Hercules explains himself to Social Services

Now, back to the children. We were discussing how we damage them. And why. Here’s the thing:

Somebody needs to stop the wild and self-willed bunnies running onto the motorway. You have that responsibility. Congratulations. As Jo went back to work and got promoted, more of the parenting duties accrued to me. I was ok when Jo was there to confirm my decisions, but it always made me feel breathlessly overwhelmed if she was out, and I became much fiercer and dictatorial, as a consequence. Lacking moral and rational authority, I tried to compensate with added fierceness.

But the delicate little creatures are so easily damaged. I can remember a number of times when my parents wounded me with a moment’s inattention or a sharper response than I was expecting. Such trivial things, to them, but I’ve never forgotten them. I don’t dwell on them, but I’ve worked them in to the material of my being: weaknesses in the foundations of who I am, the roots of a twisted tree. Children are pitiless in their accusatory insecurities, in their pointed self-harm.

You forget how big you are, to a small child, as an adult and their parent. You don’t know your own emotional strength. Like Hercules, cursed by Hera to child-killing frenzy. When other dimensions of thought are returned to me, empathy, for example, they add depth to my hunger-flattened perceptions.

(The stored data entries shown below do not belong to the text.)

/-- The timed steps of a thermal stop (R337, R338): outputs silent, stacks into self-refresh and domains off in the orderly
way, and domains off in the immediate way. -/
inductive KilnStop where
  | silent | retain | off | kill
  deriving DecidableEq, Repr

/-- Kiln beside its registers (chapter 14): the sensors, the elapsed instant of the last sample, of the next throttle step, of
the last ceiling step and of the next ceiling rise, whether no live sensor of a kind is left, the steps of a stop under way,
the payload of its record, and the PBDs that await their channels after a RESUME. -/
structure KilnH where
  ts : Store TsH := []
  sampleAt : Nat := 0
  stepAt : Option Nat := none
  ceilAt : Option Nat := none
  riseAt : Option Nat := none
  forced : Bool := false
  stopping : Bool := false
  stops : List (Nat × KilnStop) := []
  stopWords : List Word := []
  resume : List Nat := []
  deriving DecidableEq, Repr

/-- KilnH at reset. -/
def KilnH.init : KilnH := {}

/-- The last entry that a tracer wrote: its engine cycle, engine and place (R387). -/
structure TrLast where
  cycle : Nat := 0
  eng : Nat := 0
  pos : Nat := 0
  deriving DecidableEq, Repr

/-- TrLast at reset. -/
def TrLast.init : TrLast := {}

/-- The tally beside its registers (R383 to R387): the counters, the settings in force and those that wait for the next tick
boundary, each by counter number; the next entry of a sweep under way, whether a sweep has filled the entries beyond it, the
elapsed instant from which the next periodic sweep counts, and the last entry of each tracer. -/
structure TallyH where
  ctrs : Store Word := []
  cfg : Store Word := []
  pend : List (Nat × Word) := []
  pos : Option Nat := none
  perAt : Nat := 0
  last : Store TrLast := []
  deriving DecidableEq, Repr

/-- TallyH at reset. -/
def TallyH.init : TallyH := {}

/-- The OTP (R395, R398, R400, R406): the life-cycle state, HYBRID, the key hashes burned for each role in slot order, the
LEGACY bits and the floor bits burned; and the rows authorised for hard repair as pseudo-channel and HBM offset, with whether
the stack has burned the remap (R293). -/
structure OtpH where
  lc : Nat := 0
  hybrid : Bool := false
  vendor : List Nat := [Config.vendorKey]
  owner : List Nat := []
  site : List Nat := []
  legacy : Nat := 0
  floor : Nat := 0
  hard : List (Nat × Nat × Bool) := []
  deriving DecidableEq, Repr

/-- OtpH at reset. -/
def OtpH.init : OtpH := {}

/-- The boot flash beside its image slots and its calibration store (R401, R402): COMMITTED and RUNNING slot and PROBATION of
the boot control block, the release with which each slot is marked REJECTED_SETTINGS, plus one; and the settings copy in use:
whether one verifies, which it is, its SCHEMA, its region sizes in 64 MiB units, and its registers by page and offset. -/
structure BootH where
  committed : Nat := 0
  running : Nat := 0
  probation : Bool := false
  rejected : Store Nat := []
  setOk : Bool := false
  setCopy : Nat := 0
  setSchema : Nat := 0
  sizes : List Nat := []
  setRegs : Store Word := []
  deriving DecidableEq, Repr

/-- BootH at reset. -/
def BootH.init : BootH := {}

/-- A coast under way (R412 to R414): the phase that ends next (0 pause, 1 handover, 2 load, 3 import, 4 end), its start, whether
it is the second coast, and whether a REVERT asked for it. -/
structure CoastH where
  phase : Nat := 0
  start : Nat := 0
  back : Bool := false
  revert : Bool := false
  deriving DecidableEq, Repr

/-- CoastH at reset. -/
def CoastH.init : CoastH := {}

I feel like a psyche-destroying Hercules: as the mist of madness fades from my eyes, I survey the carnage, the butchered beloved, body parts strewn across the floor. Who would have thought I had such strength, such cruelty? Who would have thought they had so much blood in them? Because it was only little me, after all. I needed to exert myself to control the situation, didn’t I? How could I control it, otherwise?